Parmi eux, par exemple : considérer l’écologie comme un prisme et non la cantonner à une simple rubrique, ou encore, se former en continu sur les bouleversements climatiques et leurs impacts sociétaux afin de les expliquer au mieux au grand public. L’ensemble de ces propositions prend la forme d’un seul et même document publié le 14 septembre dernier et facilement affichable dans les salles de rédaction, ou les écoles de journalisme.
https://twitter.com/JulietteQuef/status/1569941818397310976
Le groupe France Médias Monde (RFI, France 24), Reporterre, Mediapart, Blast, Mediacités, Radio Nova… Une centaine de médias et d’associations, comme plus de 1 400 journalistes signataires de la charte, se sont déjà engagés à faire en sorte que leur pratique journalistique soit “à la hauteur de l’urgence écologique”. « Je suis heureuse de constater que différentes générations de professionnels se retrouvent autour d’un même texte », se réjouit la journaliste lotoise : « L’objectif maintenant est qu’il serve de boussole dans la profession, et surtout, qu’il provoque des remises en question au sein même des rédactions généralistes, pour pousser les journalistes à sensibiliser le grand public au sujet du climat ».
Pari réussi, donc, pour la jeune femme devenue journaliste il y a seulement deux ans. En effet, diplômée de Science Po Lyon, Juliette Quef s’est d’abord orientée vers la médiation, au sein d’un cabinet d’expertise dédié aux comités d’entreprises. « J’étais chargée de réaliser des enquêtes dans les sociétés au sujet des conditions de travail et de l’égalité entre les femmes et les hommes. Mais je ressentais un malaise entre le fait de défendre des emplois dans des industries polluantes et mes convictions écologiques », se souvient la Lotoise.
Elle a alors mis un terme à son contrat pour se lancer un tout autre défi : écrire un livre retraçant la vie de Lisa Larsen, une photojournaliste américaine qui a exercé dans les années 1950. Celui-ci n’a pas encore été publié. « Je dis souvent que je suis devenue journaliste grâce à un personnage de fiction », plaisante Juliette Quef. Par un hasard de l’emploi du temps, au même moment, son compagnon et journaliste Loup Espargilière, ayant déjà travaillé pour Le Monde, Reporterre, Arte ou encore Mediapart, décide de créer “Vert”. Un média indépendant traitant de toute l’actualité sous le prisme de l’écologie et de la solution depuis le mois de janvier 2020. Juliette Quef se lance dans l’aventure avec lui.
Les premiers temps, n’ayant pas de formation journalistique, la jeune femme s’occupe d’élaborer la charte graphique du média et assure la relecture des publications.
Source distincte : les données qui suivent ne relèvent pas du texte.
-- ==== Sys2Proof/Machine/Resets.lean ====
section
/-! DEFINITION. Queue watchdogs, partition resets, drains, and the steps of the reset ladder that clear the module
(17 R380, R421 to R424, R429, R437, R439, R441 to R444). -/

namespace Sys2Proof.Machine

/-- The ring level of a queue at a position (R409). -/
def ringLevel (host : Bool) (pos : Nat) : Level :=
  { kind := .ring, host, start := 0, stop := 0, pos, passes := 0, window := none }

/-- The queue at a ring position, with no packet in progress and no window. -/
def Queue.restart (x : Queue) (pos : Nat) : Queue :=
  { x with rptr := pos, levels := [ringLevel x.host pos], windows := [], skip := 0, began := none, progress := .none, current := none }

/-- A packet of the queue is in progress, or would be next. -/
def Queue.working (x : Queue) : Bool := x.state = .running || x.state = .waiting || x.state = .mitten

/-- The ring position past the ring's packet in progress (R423): a buffer or loop has moved it already. -/
def Queue.pastPacket (x : Queue) : Nat :=
  if 1 < x.levels.length then (x.levels.getLast?.map (·.pos)).getD x.rptr
  else match x.doing with
    | some p => x.after p.pos (8 * p.len)
    | none => x.top.pos

/-- A LAUNCH whose packet is cut short (R413, R423, R441): its report is ABANDONED where parts have not been handed over, else it
comes when they have ended. With `whole`, a gang that has begun to commit counts as not handed over until its last part is. -/
def State.cutLaunch (s : State) (ident cause : Nat) (whole : Bool) : State :=
  match s.host.launches.find? fun l => l.ident = ident with
  | none => s
  | some l =>
    let begun := (s.gang ident).any fun g => g.start.isSome
    let handed := (l.parts.all fun p => p.handed || p.outcome.isSome) || (begun && !whole)
    let s1 := s.setHost { s.host with launches := s.host.launches.map fun x => if x.ident = ident then { x with wait := false } else x }
    let s2 := if handed then s1
      else match s1.gang ident with
        | some g => s1.abortGang g cause
        | none => l.parts.foldl (fun (s : State) (x : LaunchPart) => s.launchEnd (some ident) x.record outAbandoned cause 0) s1
    s2.endLaunch ident

/-- A queue abandons its packet in progress and stops (R423, R431). A queue with none only stops. -/
def State.abandonQueue (s : State) (q : Nat) (x : Queue) (cause : Nat) (whole : Bool) : State :=
  let s1 := match x.progress with
    | .launch ident => s.cutLaunch ident cause whole
    | _ => s
  let addr := x.addrWord x.top.pos
  let y := if x.working then { x.restart x.pastPacket with lastCause := cause, lastGrade := gradeOf cause } else x.restart x.rptr
  let s2 := s1.setQueue q { y with state := .stopped }
  if x.state = .stopped || x.state = .faulted then s2 else s2.logFault scopeQueue cause (some x.part) q 0 addr 0

/-- STATE of a partition, with the time of the change (R429, R442). -/
def State.setPartState (s : State) (p : Nat) (st : PartState) : State :=
  let s1 := s.setPart p { s.part p with state := st }
  s1.setPstat p { s1.pstat p with tbase := s1.now }

/-- Queues of a partition. -/
def State.queuesOf (s : State) (p : Nat) : List (Nat × Queue) := s.host.queues.filter fun x => x.2.part = p

/-- A partition whose STATE lets a reset begin (R422, R423, R429). -/
def PartState.resettable : PartState → Bool
  | .active => true
  | .draining => true
  | .drained => true
  | _ => false

/-- Step 1 of a partition reset (R423); `expired` are the queues whose Gauntlet expired (R422). -/
def State.beginReset (s : State) (p : Nat) (expired : List Nat) : State :=
  let st := (s.part p).state
  if !st.resettable then s
  else
    let s1 := s.setPartState p .resetting
    let marks := expired.map fun q => (q, ((s1.queueOf q).map fun x => x.addrWord x.top.pos).getD 0)
    let s2 := s1.setPstat p { s1.pstat p with resetAt := some s1.now, expired := marks, draining := st ≠ .active, emptied := false }
    (s2.queuesOf p).foldl (fun s x =>
      if x.2.state = .idle then s
      else s.abandonQueue x.1 x.2 (if expired.contains x.1 then causeWatchdog else causePartReset) true) s2

/-- Proxy queues fed by the partition stop, and their unsent entries are recorded (R423). -/
def State.resetProxies (s : State) (p : Nat) : State :=
  (s.die.proxies.filter fun x => x.part = p && !x.stopped).foldl (fun s x =>
    if x.pushed.isEmpty then s.setProxy { x with stopped := true, flush := none }
    else
      let s1 := match s.proxyPlace p x.desc with
        | some pa => s.diePut (pa + 0x30) 8 (2 ^ 63 + s.peek (pa + 0x20) 8 % 2 ^ 48)
        | none => s
      (s1.setProxy { x with stopped := true, pushed := [], flush := none }).logFault scopePart causePartReset (some p) noQueue 0 x.desc 0) s

/-- A core emptied by a reset (R423 step 3): the pages of its scratchpad are zero, so that none counts as never held. -/
def Core.emptied (p : Nat) (c : Core) : Core :=
  { Core.reset with
    spOwner := (List.range 512).map fun i => (i, (8, 0))
    icache := c.icache
    tlb := c.tlb.filter fun t => t.asn ≠ p }

/-- Step 3 of a partition reset (R423). -/
def State.emptyCores (s : State) (p : Nat) : State :=
  let m := (s.part p).clusters
  let d := s.die
  { s with
    cores := Vector.ofFn fun (n : Fin 128) => if m.getLsbD (clusterOf n.val) then (s.core n.val).emptied p else s.core n.val
    die := { d with clusters := d.clusters.map fun k => { k with tlb := k.tlb.filter fun t => t.asn ≠ p } } }

/-- A root region after a reset (R423 step 4). -/
def State.idleRoot (s : State) (p i : Nat) : State :=
  ([fUsectx, fUseplies, fUsespad, fUsemem, fLive].foldl (fun s f => s.rgnSetField p i f 0) s).rgnSetField p i fState stIdle

/-- What the partition's running contexts have in flight is carried, as at any kill (R267, R320). -/
def State.carryPart (s : State) (p : Nat) : State :=
  (List.range 128).foldl (fun s n =>
    if (s.runCtx n).task.any fun t => t.part = p && !t.gated then s.onCore n fun s => s.landDue.carry else s) s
Mais son amour pour l’écriture la pousse rapidement à réaliser ses propres articles. Il faut dire que le métier lui colle à la peau depuis son enfance passée dans la campagne normande. « À 12 ans, j’ai lancé un “journal de famille” pour que chaque membre de ma famille puisse correspondre malgré l’éloignement. Plus tard, je me suis engagée dans le journal du lycée. Mais j’ai rapidement abandonné l’idée de devenir journaliste, les débouchés étant restreints », développe-t-elle. Son destin l’a pourtant rattrapée, puisqu’aujourd’hui âgée de 29 ans, Juliette Quef ne traite plus l’actualité de ses proches, mais bien celle de la politique, de l’économie… toujours en lien avec l’écologie.
Une cause pour laquelle elle s’engage aussi dans sa vie personnelle. Que ce soit au niveau énergétique, alimentaire ou dans ses déplacements, Juliette Quef tente quotidiennement de limiter son impact environnemental. Selon elle, ses petits gestes, combinés à ceux des autres, permettent de faire partie d’un « tout » qui, comme cela a été le cas pour la création de la charte “pour un journalisme à la hauteur de l’urgence écologique”, permettra de faire bouger les lignes.